Stored data

-- ==== Sys2Proof/Tests/Slice0.lean ====
section
/-! SUPPORT. The model's own tests. Words and expected values are those of spec/95_test_vectors.md (the section is named at each
group); then, for each obligation with hypotheses, a concrete state and operands that meet them. -/

namespace Sys2Proof.Tests

open Sys2Proof.Machine

/-! ### Well-formedness: each check refuses an ill-formed term (R88, R89) -/

theorem test_wf_p3_marker_refused : (Instr.and .r0 .r1 (.imm (-16384))).wf = false := by decide

theorem test_wf_p3_wide_refused : (Instr.loadP3 .r0 .r1 (.imm 16384)).wf = false := by decide

theorem test_wf_p3_bounds : (Instr.and .r0 .r1 (.imm 16383)).wf && (Instr.and .r0 .r1 (.imm (-16383))).wf = true := by decide

theorem test_wf_p2_marker_refused : (Instr.mov .r1 (.imm (-262144))).wf = false := by decide

theorem test_wf_p2_wide_refused : (Instr.jmpP2 .r1 (.imm 262144)).wf = false := by decide

theorem test_wf_p2_bounds : (Instr.mov .r1 (.imm 262143)).wf && (Instr.mov .r1 (.imm (-262143))).wf = true := by decide

theorem test_wf_p1_marker_refused : (Instr.int (.imm (-4194304))).wf = false := by decide

theorem test_wf_p1_wide_refused : (Instr.rjmp (.imm 4194304)).wf = false := by decide

theorem test_wf_p1_bounds : (Instr.rjmp (.imm 4194303)).wf && (Instr.rjmp (.imm (-4194303))).wf = true := by decide

/-! ### Decoding: every constructor from a word of the spec (95_test_vectors.md sections 1.1 to 2.10) -/

theorem test_decode_and : decodeTableWord 64 0xAAAA555580C00010 = some (.and .r0 .r1 (.lit 0xAAAA5555)) := by decide

theorem test_decode_or : decodeTableWord 32 0x81000767 = some (.or .r7 .r6 (.reg .r7)) := by decide

theorem test_decode_xor : decodeTableWord 32 0x82000321 = some (.xor .r1 .r2 (.reg .r3)) := by decide

theorem test_decode_bitc : decodeTableWord 32 0x838008FF = some (.bitc .flags .flags (.imm 8)) := by decide

theorem test_decode_add : decodeTableWord 32 0x84C00121 = some (.add .r1 .r2 (.imm 0xFFFFC001)) := by decide

theorem test_decode_addc : decodeTableWord 32 0x85000321 = some (.addc .r1 .r2 (.reg .r3)) := by decide

theorem test_decode_sub : decodeTableWord 32 0x86800122 = some (.sub .r2 .r2 (.imm 1)) := by decide

theorem test_decode_subb : decodeTableWord 32 0x87000321 = some (.subb .r1 .r2 (.reg .r3)) := by decide

theorem test_decode_rsb : decodeTableWord 32 0x88800021 = some (.rsb .r1 .r2 (.imm 0)) := by decide

theorem test_decode_rsbb : decodeTableWord 32 0x89000321 = some (.rsbb .r1 .r2 (.reg .r3)) := by decide

theorem test_decode_lls : decodeTableWord 32 0x8AFFFF21 = some (.lls .r1 .r2 (.imm 0xFFFFFFFF)) := by decide

theorem test_decode_lrs : decodeTableWord 32 0x8B801F21 = some (.lrs .r1 .r2 (.imm 31)) := by decide

theorem test_decode_ars : decodeTableWord 32 0x8C802821 = some (.ars .r1 .r2 (.imm 40)) := by decide

theorem test_decode_rotl : decodeTableWord 32 0x8D800421 = some (.rotl .r1 .r2 (.imm 4)) := by decide

theorem test_decode_rotr : decodeTableWord 32 0x8E802421 = some (.rotr .r1 .r2 (.imm 36)) := by decide

theorem test_decode_mul : decodeTableWord 32 0x8F00032B = some (.mul .y .r2 (.reg .r3)) := by decide

theorem test_decode_smul : decodeTableWord 32 0x90FFFF21 = some (.smul .r1 .r2 (.imm 0xFFFFFFFF)) := by decide

theorem test_decode_div : decodeTableWord 32 0x91800021 = some (.div .r1 .r2 (.imm 0)) := by decide

theorem test_decode_sdiv : decodeTableWord 32 0x92000321 = some (.sdiv .r1 .r2 (.reg .r3)) := by decide

theorem test_decode_loadP3 : decodeTableWord 32 0x93840017 = some (.loadP3 .r7 .r1 (.imm 1024)) := by decide

theorem test_decode_loadwP3 : decodeTableWord 32 0x94800221 = some (.loadwP3 .r1 .r2 (.imm 2)) := by decide

theorem test_decode_loadbP3 : decodeTableWord 32 0x95FFFF21 = some (.loadbP3 .r1 .r2 (.imm 0xFFFFFFFF)) := by decide

theorem test_decode_storeP3 : decodeTableWord 32 0x96800821 = some (.storeP3 .r1 .r2 (.imm 8)) := by decide

theorem test_decode_storewP3 : decodeTableWord 32 0x97000321 = some (.storewP3 .r1 .r2 (.reg .r3)) := by decide

theorem test_decode_storebP3 : decodeTableWord 32 0x98800321 = some (.storebP3 .r1 .r2 (.imm 3)) := by decide

theorem test_decode_mov : decodeTableWord 32 0x400000DA = some (.mov .r10 (.reg .sp)) := by decide

theorem test_decode_swp : decodeTableWord 32 0x41000021 = some (.swp .r1 .r2) := by decide

theorem test_decode_not : decodeTableWord 32 0x42000021 = some (.not .r1 (.reg .r2)) := by decide

theorem test_decode_sigxb : decodeTableWord 32 0x43800801 = some (.sigxb .r1 (.imm 0x80)) := by decide

theorem test_decode_sigxw : decodeTableWord 32 0x44000088 = some (.sigxw .r8 (.reg .r8)) := by decide

theorem test_decode_loadP2 : decodeTableWord 64 0x00FF200445C00001 = some (.loadP2 .r1 (.lit 0x00FF2004)) := by decide

theorem test_decode_loadwP2 : decodeTableWord 32 0x46000041 = some (.loadwP2 .r1 (.reg .r4)) := by decide

theorem test_decode_loadbP2 : decodeTableWord 32 0x47820031 = some (.loadbP2 .r1 (.imm 0x2003)) := by decide

theorem test_decode_storeP2 : decodeTableWord 64 0xFF0B000048C0000A = some (.storeP2 .r10 (.lit 0xFF0B0000)) := by decide

theorem test_decode_storewP2 : decodeTableWord 32 0x49000041 = some (.storewP2 .r1 (.reg .r4)) := by decide

theorem test_decode_storebP2 : decodeTableWord 64 0xFF0B00004AC0000A = some (.storebP2 .r10 (.lit 0xFF0B0000)) := by decide

theorem test_decode_ifeq : decodeTableWord 32 0x4BFFFFF1 = some (.ifeq .r1 (.imm 0xFFFFFFFF)) := by decide

theorem test_decode_ifneq : decodeTableWord 32 0x4C80000F = some (.ifneq .flags (.imm 0)) := by decide

theorem test_decode_ifl : decodeTableWord 32 0x4D000021 = some (.ifl .r1 (.reg .r2)) := by decide

theorem test_decode_ifsl : decodeTableWord 32 0x4E000021 = some (.ifsl .r1 (.reg .r2)) := by decide

theorem test_decode_ifle : decodeTableWord 32 0x4F800012 = some (.ifle .r2 (.imm 1)) := by decide

theorem test_decode_ifsle : decodeTableWord 32 0x50000021 = some (.ifsle .r1 (.reg .r2)) := by decide

theorem test_decode_ifbits : decodeTableWord 32 0x5180004F = some (.ifbits .flags (.imm 4)) := by decide

theorem test_decode_ifclear : decodeTableWord 32 0x52000021 = some (.ifclear .r1 (.reg .r2)) := by decide

theorem test_decode_jmpP2 : decodeTableWord 32 0x53803001 = some (.jmpP2 .r1 (.imm 0x300)) := by decide

theorem test_decode_callP2 : decodeTableWord 32 0x54800081 = some (.callP2 .r1 (.imm 8)) := by decide

theorem test_decode_xchgb : decodeTableWord 32 0x20000001 = some (.xchgb .r1) := by decide

theorem test_decode_xchgw : decodeTableWord 32 0x21000001 = some (.xchgw .r1) := by decide

theorem test_decode_getpc : decodeTableWord 32 0x22000001 = some (.getpc .r1) := by decide

theorem test_decode_pop : decodeTableWord 32 0x2300000F = some (.pop .flags) := by decide

theorem test_decode_push : decodeTableWord 32 0x2400000D = some (.push .sp) := by decide

theorem test_decode_jmpP1 : decodeTableWord 32 0x25C00001 = some (.jmpP1 (.imm 0xFFC00001)) := by decide

theorem test_decode_callP1 : decodeTableWord 64 0xBEBECAFE26C00000 = some (.callP1 (.lit 0xBEBECAFE)) := by decide

theorem test_decode_rjmp : decodeTableWord 32 0x27FFFFFC = some (.rjmp (.imm 0xFFFFFFFC)) := by decide

theorem test_decode_rcall : decodeTableWord 32 0x28FFF000 = some (.rcall (.imm 0xFFFFF000)) := by decide

theorem test_decode_int : decodeTableWord 32 0x29800021 = some (.int (.imm 0x21)) := by decide

theorem test_decode_sleep : decodeTableWord 32 0x00000000 = some (.sleep) := by decide

theorem test_decode_ret : decodeTableWord 32 0x01000000 = some (.ret) := by decide

theorem test_decode_rfi : decodeTableWord 32 0x02000000 = some (.rfi) := by decide

theorem test_decode_nop : decodeTableWord 32 0x40000000 = some Instr.nop := by decide

/-- Section 2.0: with M = 0 the upper bits of the field do not count. -/
theorem test_decode_upper_bits_ignored : decodeTableWord 32 0x8100F767 = decodeTableWord 32 0x81000767 := by decide

/-- Section 2.0: with M = 0 the marker pattern is a register. -/
theorem test_decode_marker_needs_m : decodeTableWord 32 0x80400010 = some (.and .r0 .r1 (.reg .r0)) := by decide

/-- Sections 2.0 and 2.10: unassigned opcode bytes, reserved bits of NP, forbidden immediates. -/
theorem test_decode_refused : [0x7FC00000, 0x1F000000, 0x03000000, 0x99000000, 0x3F000000, 0x01800000, 0x00000001,
    0x41800021, 0x22800001, 0x24800005, 0x20800001, 0x21800001, 0x23800001].map (decodeTableWord 32) =
    List.replicate 13 none := by decide

/-- R106's own examples. -/
theorem test_encode : encode (.or .r7 .r6 (.reg .r7)) = [0x81000767] ∧ encode (.mov .r10 (.reg .sp)) = [0x400000DA] ∧
    encode (.int (.imm 0x21)) = [0x29800021] ∧ encode (.callP1 (.lit 0xBEBECAFE)) = [0x26C00000, 0xBEBECAFE] ∧
    encode .ret = [0x01000000] := by decide

/-- The texts of section 1.1. -/
theorem test_text : (Instr.or .r7 .r6 (.reg .r7)).text = "OR %r7, %r6, %r7" ∧
    (Instr.loadP3 .r7 .r1 (.imm 1024)).text = "LOAD %r7, %r1 + 1024" ∧
    (Instr.storebP2 .r10 (.lit 0xFF0B0000)).text = "STOREB 0xff0b0000, %r10" := by decide

/-- R105: the short form where the number fits, else the long form. -/
theorem test_ofNumber : Operand.ofNumber 19 (-262143) = .imm (-262143) ∧
    Operand.ofNumber 19 (-262144) = .lit (-262144) := by decide

theorem test_decode_truncated : decode [0x00, 0x00, 0xC0] = .error .truncated := by decide

theorem test_decode_literal_truncated : decode [0x00, 0x00, 0xC0, 0x26, 0xFE] = .error .truncated := by decide

/-! ### One step on a small state -/

/-- A machine with `pc = 0x1000`, these registers, these dwords in memory, and the instruction of bits `w` at `pc`. -/
def machine (regs : List (Reg × Dword)) (data : List (Dword × Dword)) (w : Nat) : State :=
  let s := regs.foldl (fun s r => s.setReg r.1 r.2) { State.reset with pc := 0x1000 }
  (data.foldl (fun s d => s.placeDword d.1 d.2) s).withFetchWord 64 w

• [Problem]:
Print, without alteration, only the lines above between the one holding "theorem test_decode_ars : decodeTableWord" and the one holding "theorem test_decode_smul : decodeTableWord", inclusive.

• [Answer section]:
theorem test_decode_ars : decodeTableWord 32 0x8C802821 = some (.ars .r1 .r2 (.imm 40)) := by decide

theorem test_decode_rotl : decodeTableWord 32 0x8D800421 = some (.rotl .r1 .r2 (.imm 4)) := by decide

theorem test_decode_rotr : decodeTableWord 32 0x8E802421 = some (.rotr .r1 .r2 (.imm 36)) := by decide

theorem test_decode_mul : decodeTableWord 32 0x8F00032B = some (.mul .y .r2 (.reg .r3)) := by decide

theorem test_decode_smul : decodeTableWord 32 0x90FFFF21 = some (.smul .r1 .r2 (.imm 0xFFFFFFFF)) := by decide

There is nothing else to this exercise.